In this tutorial, we explore in detail the cross-validation function in neuralforecast.

1. Libraries

Make sure to install neuralforecast to follow along.

!pip install neuralforecast
import os
import pandas as pd
import matplotlib.pyplot as plt

from neuralforecast import NeuralForecast
from neuralforecast.models import NHITS

import logging
logging.getLogger("pytorch_lightning").setLevel(logging.WARNING)

os.environ['NIXTLA_ID_AS_COL'] = '1'
os.environ['PL_DISABLE_FORK'] = '1'

2. Read the data

For this tutorial, we use part of the hourly M4 dataset. It is stored in a parquet file for efficiency. You can use ordinary pandas operations to read your data in other formats likes .csv.

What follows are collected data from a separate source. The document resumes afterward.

/-- The classes whose sequencers execute the instruction (Table 2-21); a step that no template
encodes belongs to none. -/
def classOk (cls : Seq) (i : Instr) : Bool :=
  match i with
  | .and _ => cls == .k
  | .andImm _ => cls == .k
  | .or _ => cls == .k
  | .orImm _ => cls == .k
  | .xor _ => cls == .k
  | .xorImm _ => cls == .k
  | .shl _ => cls == .k
  | .shlImm _ => cls == .k
  | .shr _ => cls == .k
  | .shrImm _ => cls == .k
  | .sra _ => cls == .k
  | .sraImm _ => cls == .k
  | .mul _ => cls == .k
  | .mulImm _ => cls == .k
  | .mulhs _ => cls == .k
  | .mulhu _ => cls == .k
  | .min _ => cls == .k
  | .max _ => cls == .k
  | .lui _ => cls == .k
  | .sel _ => cls == .k
  | .li _ => true
  | .mov _ => true
  | .add _ => true
  | .addImm _ => true
  | .sub _ => true
  | .subImm _ => true
  | .cmp _ => true
  | .cmpImm _ => true
  | .br _ => true
  | .jmp _ => true
  | .call _ => cls == .k
  | .ret _ => cls == .k
  | .entry _ => cls == .k
  | .loop _ => true
  | .lbr _ => true
  | .tkput _ => true
  | .tkget _ => true
  | .tkgetTry _ => true
  | .halt _ => true
  | .macroCall _ _ _ _ _ _ => false
  | .tset _ => cls == .k
  | .tld _ => cls == .k
  | .tldSlotWrite _ => false
  | .mdef _ => cls == .k
  | .mdefBodyCheck _ => false
  | .mfs _ => cls == .k
  | .mts _ => cls == .k
  | .mtsFclr _ => cls == .k
  | .mtsTkmap _ => cls == .k
  | .xset _ => cls == .k
  | .align _ => cls == .k
  | .galign _ => cls == .k
  | .galignRelease _ => false
  | .galignBreak _ => false
  | .ltrig _ => cls == .k
  | .launch _ => cls == .k
  | .launchAcceptance _ => false
  | .launchComplete _ => false
  | .launchTriggerRelease _ => false
  | .phase _ => cls == .k
  | .fenceRel _ => cls == .k
  | .fenceAcq _ => cls == .k
  | .boundaryComplete _ => false
  | .efence _ => cls == .k
  | .sacq _ => cls == .k
  | .sacqTry _ => cls == .k
  | .sacqM _ => cls == .k
  | .srel _ => cls == .k
  | .srelM _ => cls == .k
  | .trap _ => cls == .k
  | .gdraw _ => cls == .k
  | .lmix _ => cls == .k
  | .crc32c _ => cls == .k
  | .emit _ => cls == .k
  | .jrnlSeq _ => cls == .k
  | .jrnlGen _ => cls == .k
  | .jrnlTok _ => cls == .k
  | .jrnlRt _ => cls == .k
  | .jrnlApp _ => cls == .k
  | .jrnlCkpt _ => cls == .k
  | .jrnlRep _ => cls == .k
  | .tlbinv _ => cls == .k
  | .tlbinvAll _ => cls == .k
  | .tlbinvComplete _ => false
  | .tlbsync _ => cls == .k
  | .qfence _ => cls == .k
  | .qfenceW _ => cls == .k
  | .ldGlobal _ => cls == .k
  | .ldLocal _ => cls == .k
  | .stGlobal _ => cls == .k
  | .stLocal _ => cls == .k
  | .stLocalS _ => cls == .s
  | .globalAccessResponse _ => false
  | .aadd _ => cls == .k
  | .amin _ => cls == .k
  | .amax _ => cls == .k
  | .aswap _ => cls == .k
  | .acas _ => cls == .k
  | .aand _ => cls == .k
  | .aor _ => cls == .k
  | .ramo _ => cls == .k
  | .atomicResponse _ => false
  | .errorResponse _ => false
  | .ixeGather _ => cls == .k
  | .ixeScatter _ => cls == .k
  | .ixeDedup _ => cls == .k
  | .ixeBucket _ => cls == .k
  | .wlpush _ => cls == .k
  | .wlpop _ => cls == .k
  | .wldin _ => cls == .k
  | .pool _ => cls == .k
  | .supd _ => cls == .k
  | .nmc _ => cls == .k
  | .xchPool _ => cls == .k
  | .xchRed _ => cls == .k
  | .skq _ => cls == .k
  | .skqAdd _ => cls == .k
  | .hrchFill _ => cls == .k
  | .hrchEvict _ => cls == .k
  | .hrchFlush _ => cls == .k
  | .hrchPin _ => cls == .k
  | .hrchUnpin _ => cls == .k
  | .agset _ => cls == .l
  | .vld _ => cls == .l
  | .vldUb _ => cls == .l
  | .cpyIn _ => cls == .l
  | .cpyOut _ => cls == .l
  | .cpyLl _ => cls == .l
  | .copyCommand _ _ => false
  | .copyComplete _ _ => false
  | .plane _ => cls == .l
  | .planeCommand _ => false
  | .planeComplete _ => false
  | .renew _ => cls == .l
  | .renewUnitCommand _ => false
  | .renewUnitComplete _ => false
  | .salloc _ => cls == .l
  | .sallocZ _ => cls == .l
  | .sfree _ => cls == .l
  | .sfreeDesc _ => cls == .l
  | .stash _ => cls == .l
  | .stashClose _ => cls == .l
  | .stashCloseComplete _ => false
  | .stashMissFill _ => false
  | .stashEntryExpire _ _ => false
  | .vadd _ => cls == .c
  | .vsub _ => cls == .c
  | .vmul _ => cls == .c
  | .vfma _ => cls == .c
  | .vfms _ => cls == .c
  | .vmin _ => cls == .c
  | .vmax _ => cls == .c
  | .vabs _ => cls == .c
  | .vneg _ => cls == .c
  | .vcvt _ => cls == .c
  | .vexp2 _ => cls == .c
  | .vlog2 _ => cls == .c
  | .vrcp _ => cls == .c
  | .vrsqrt _ => cls == .c
  | .vdiv _ => cls == .c
  | .vsqrt _ => cls == .c
  | .vcmp _ => cls == .c
  | .vsel _ => cls == .c
  | .vred _ => cls == .c
  | .vtopk _ => cls == .c
  | .vbscmp _ => cls == .c
  | .vcrc _ => cls == .c
  | .vmix _ => cls == .c
  | .vmixH _ => cls == .c
  | .vxm _ => cls == .c
  | .vperm _ => cls == .c
  | .vperm2 _ => cls == .c
  | .vbcast _ => cls == .c
  | .vand _ => cls == .c
  | .vor _ => cls == .c
  | .vxor _ => cls == .c
  | .vshl _ => cls == .c
  | .vshr _ => cls == .c
  | .vsra _ => cls == .c
  | .vmov _ => cls == .c
  | .vst _ => cls == .s
  | .resultDue _ => false
  | .waitingGroupIssue _ _ => false
  | .lease _ => cls == .c
  | .unlease _ => cls == .c
  | .leaseGrant _ => false
  | .mma _ => cls == .c
  | .mmaAtBank _ => cls == .c
  | .mmac _ => cls == .c
  | .mmas _ => cls == .c
  | .amz _ => cls == .c
  | .ald _ => cls == .c
  | .aret _ => cls == .c
  | .aretW _ => cls == .s
  | .arrayCommandBegin _ => false
  | .arrayCommandEnd _ => false
  | .atBankCommand _ => false
  | .tileSave _ _ => false
  | .tileRestore _ _ => false
  | .arrayReplay _ _ _ => false
  | .qpush _ => cls == .s
  | .queuePortWrite _ => false
  | .frontEndTake _ => false
  | .packetComplete _ => false
  | .nullPacket _ => false
  | .signalPacket _ => false
  | .joinPacket _ => false
  | .copyPacket _ => false
  | .jobCardCommit _ => false
  | .indexGather _ => false
  | .indexScatter _ => false
  | .indexDedup _ => false
  | .indexBucket _ => false
  | .worklistPush _ => false
  | .worklistPop _ => false
  | .worklistDedupPush _ => false
  | .sketchQuery _ => false
  | .sketchQueryAdd _ => false
  | .sketchDecay _ => false
  | .hotrowFill _ => false
  | .hotrowEvict _ => false
  | .hotrowFlush _ => false
  | .hotrowPin _ => false
  | .hotrowUnpin _ => false
  | .frameFill _ => false
  | .frameWriteBack _ _ => false
  | .poolCard _ => false
  | .poolingRowService _ => false
  | .supdSgd _ => false
  | .supdMomentum _ => false
  | .supdAdagrad _ => false
  | .supdAdam _ => false
  | .supdInstalled _ => false
  | .nearBankMatvec _ => false
  | .nearBankColsum _ => false
  | .nearBankFill _ => false
  | .nearBankStripe _ => false
  | .nearBankMicroprogram _ => false
  | .nearBankDispatch _ => false
  | .exchangePool _ => false
  | .exchangeReduce _ => false
  | .collectiveTimeout _ => false
  | .journalAppendPacket _ => false
  | .journalRecordReceive _ _ => false
  | .journalAckReceive _ => false
  | .emissionPerform _ => false
  | .partnerLost => false
  | .partnerReassign _ => false
  | .replicaDigestArrival _ _ _ => false
  | .replicaResolution _ _ _ _ _ => false
  | .replayStoreInstall _ _ => false
  | .scanFailureReplay _ _ _ _ => false
  | .jctlWrite _ _ => false
  | .segmentEnd _ => false
  | .overrunUntimed _ => false
  | .overrunTimed _ => false
  | .dispatch _ => false
  | .dispatchLeaseGrant _ => false
  | .gangEntry _ _ => false
  | .switch _ => false
  | .semaphoreImageRelease _ _ _ => false
  | .rowLoad _ _ => false
  | .ttctlWrite _ _ => false
  | .bindRecordWrite _ _ _ _ => false
  | .leaseTableWrite _ _ _ => false
  | .slabcmdRenew _ _ => false
  | .slabcmdFree _ _ => false
  | .slabcmdClaim _ _ => false
  | .tlbcmdPage _ _ => false
  | .tlbcmdContext _ _ => false
  | .queueTableAttach _ _ _ => false
  | .queueTailWrite _ _ _ => false
  | .queueRestart _ => false
  | .registerWrite _ _ _ => false
  | .trapStop _ => false
  | .trapRecordEnqueue _ => false
  | .resume _ _ => false
  | .contextRemoval _ => false
  | .removalStep _ => false
  | .removalBoundExpire _ => false
  | .pageWalkComplete _ => false
  | .prefetchWalk _ _ => false
  | .faultRefusalRetry _ => false
  | .groupFreeze _ => false
  | .groupThaw _ => false
  | .faultRetryWrite _ _ => false
  | .faultDeliverWrite _ _ => false
  | .pageMigration _ _ _ => false
  | .sweepRingRenew _ _ => false
  | .sweepStashWriteback _ _ => false
  | .sweepFrozenSlabRenew _ _ => false
  | .sweepFrozenTileRenew _ _ => false
  | .sweepMarkLost _ _ => false
  | .sweepTileSave _ _ => false
  | .rotationScanSlot _ _ => false
  | .unitReturnToService _ => false
  | .controlStoreLoad _ _ => false
  | .domainReadRequest _ => false
  | .domainWriteRequest _ _ => false
  | .domainAtomicRequest _ => false
  | .domainSkip _ => false
  | .domainReadResponse _ _ => false
  | .domainWriteAck _ => false
  | .domainAtomicResponse _ => false
  | .domainResendTimeout _ _ => false
  | .groupFormation _ _ => false
  | .linkRetrain _ => false
  | .groupLeave _ _ => false
  | .mLevelStart _ => false
  | .d2dUncorrectableError _ => false
  | .wholeMemoryCheckpoint => false
  | .wholeMemoryRestore _ => false
  | .hostWrite _ _ _ _ => false
  | .hostAtomicOp _ _ _ _ _ _ _ => false
  | .doorbellWrite _ _ _ _ => false
  | .mailboxTakeover _ _ => false
  | .mailboxRecordWrite _ _ _ => false
  | .attestationQuote _ => false
  | .functionLevelReset _ _ => false
  | .moduleReset => false
  | .bootRecordAccept _ => false
  | .firmwareTraining => false
  | .bootStoreLoad => false
  | .bootScan => false
  | .thermalShutdown _ => false
  | .trapQueueTake _ => false
  | .domainMembershipChange _ _ => false
  | .hostLinkDown _ => false
  | .thermalShutdownExit => false
  | .domainAtomicRateRelease _ => false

The input to NeuralForecast is always a data frame in long format with three columns: unique_id, ds and y:

  • The unique_id (string, int or category) represents an identifier for the series.

  • The ds (datestamp or int) column should be either an integer indexing time or a datestampe ideally like YYYY-MM-DD for a date or YYYY-MM-DD HH:MM:SS for a timestamp.

  • The y (numeric) represents the measurement we wish to forecast.

Depending on your internet connection, this step should take around 10 seconds.

Y_df = pd.read_parquet('https://datasets-nixtla.s3.amazonaws.com/m4-hourly.parquet')

Y_df.head()
unique_iddsy
0H11605.0
1H12586.0
2H13586.0
3H14559.0
4H15511.0

For simplicity, we use only a single series to explore in detail the cross-validation functionality. Also, let’s use the first 700 time steps, such that we work with round numbers, making it easier to visualize and understand cross-validation.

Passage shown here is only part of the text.